/-- The picture that a decode makes, with whether it is tainted (R335, R338, R339). -/
def State.decodedPic (s : State) (c : Nat) (d : List Nat) (i : Decoded) : Pic × Bool :=
  let x := s.ctxOf c
  let surf (n : Nat) : Option Nat := x.entrySurf d n
  let entry (n : Nat) : Nat := if n < 8 then nib d 0x18 n else nib d 0x1C (n % 8)
  let concealed := (i.used.any fun n => entry n == 15) || !i.copied.isEmpty
  let tainted := concealed || i.used.any fun n => entry n != 15 && (x.surfs.getD (entry n) (Pic.coded 0, false)).2
  let refs := i.used.map fun n => match surf n with
    | none => []
    | some k => (s.surfPic c k).key
  let rtp := ofBytesLE ((s.ringRead x.inBase x.inSize (recField d 0x14 4) 12).drop 8)
  let info : PicInfo := ⟨recField d 0x20 4, rtp, recField d 0x24 4, concealed, x.order, i.left, i.top, i.width, i.height⟩
  let src := x.ref.map fun k => ((s.surfPic c k).id, (s.surfPic c k).eight)
  (⟨Config.decodedPicture (i.words ++ [info.poc]) i.data refs, i.eight, i.full, i.ctb, ceilDiv i.w i.ctb, i.copied, src, info⟩, tainted)

/-- The decoded picture takes surface k, and the output actions follow. -/
def State.decodePicture (s : State) (p c : Nat) (d : List Nat) (i : Decoded) : State :=
  let k := cmdF d 0 4 4
  let x := s.ctxOf c
  let pic := s.decodedPic c d i
  let s := (x.readSurfs d i).foldl (fun s k => s.useLocal 32 (x.surfAddr k) x.surfSize) s
  match s.saveRef c k with
  | (s, some (e, a)) => s.cdcFail p c e true a
  | (s, none) =>
    match s.putPicture c k pic.1 pic.2 with
    | (s, some (e, a)) => s.cdcFail p c e true a
    | (s, none) =>
      let x := s.ctxOf c
      let missing := i.used.any fun n => (if n < 8 then nib d 0x18 n else nib d 0x1C (n % 8)) == 15
      let s' := s.setCtx c { x with ref := if pic.2 then x.ref else some k, order := x.order + 1, coded := true }
      let s' := if missing then s'.put (F.cdcCtxMisspocPoc c) (recField d 0x24 4) else s'
      let s' := if pic.1.info.concealed then s'.dueEvent c 0 else s'
      let r := (List.range (cmdF d 0 8 3)).foldl (fun (a : State × Bool) n => if a.2 then a.1.outAction p c (nib d 4 n) else a) (s', true)
      if r.2 then r.1 else s.keepOutputs r.1 c

/-- CDC_DECODE: the parameter block and the access unit are read, and the picture and its output actions follow.
DESIGN CHOICE, log entry 100. -/
def effDecode (p err : Nat) (copied : List Nat) (f : PicForm) (z : PicWindow) (used : List Nat) (s : State) : State :=
  match s.cdc.pipes.getD p none with
  | none => s
  | some c =>
    let x := s.ctxOf c
    match x.cmd with
    | none => s
    | some d =>
      if x.encoder || x.coded then s
      else match s.streamError c d with
      | some (e, a) => (s.pictureEnd p 0 534773760 0).cdcFail p c e false a
      | none =>
        let i := s.decoded x d err copied f z used
        let s := ((recField d 8 8, cmdF d 0x10 0 16) :: ringParts x.inBase x.inSize (recField d 0x14 4) (32 + s.auLength x d)).foldl
          (fun s q => s.useLocal 32 q.1 q.2) s
        if pictureOutside i x then (s.pictureEnd p 0 534773760 0).cdcHalt p c 3
        else
          let s := s.pictureEnd p (i.w * i.h) 534773760 (8 * (i.data.map List.length).sum)
          if i.err = 5 then s.cdcHalt p c 5
          else match s.surfError c (x.readSurfs d i) with
          | some (e, a) => s.cdcFail p c e false a
          | none => s.decodePicture p c d i

def execCdcDecode (pipe err : Nat) (copied : List Nat) (form : PicForm) (window : PicWindow) (used : List Nat) (s : State) :
    Host.Outcome State Fault Refusal := s.done (effDecode pipe err copied form window used s)

/-! ## Encoding (R346, R349 to R352) -/

/-- The first read of an encode that fails: header bytes, input, references. -/
def State.encodeError (s : State) (c : Nat) (d : List Nat) : Option (Nat × Nat) :=
  let x := s.ctxOf c
  match s.cdcSpan c false 0 (recField d 0x18 8) (cmdF d 0x20 0 16) with
  | some e => some e
  | none => match (x.input d).rows.findSome? fun r => s.cdcSpan c false (cmdF d 0 18 1) r.1 r.2 with
    | some e => some e
    | none => s.surfError c (encRefs d)

/-- Filler data NAL units of n bytes, n at least 7 (R351). -/
def filler (n : Nat) : List Nat := [0, 0, 0, 1, 0x4C, 1] ++ List.replicate (n - 7) 0xFF ++ [0x80]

_REQUIRED ACTION_. The answer should be one number: how many lines in the listing above contain "cdcHalt".

_EXERCISE RESPONSE_. 2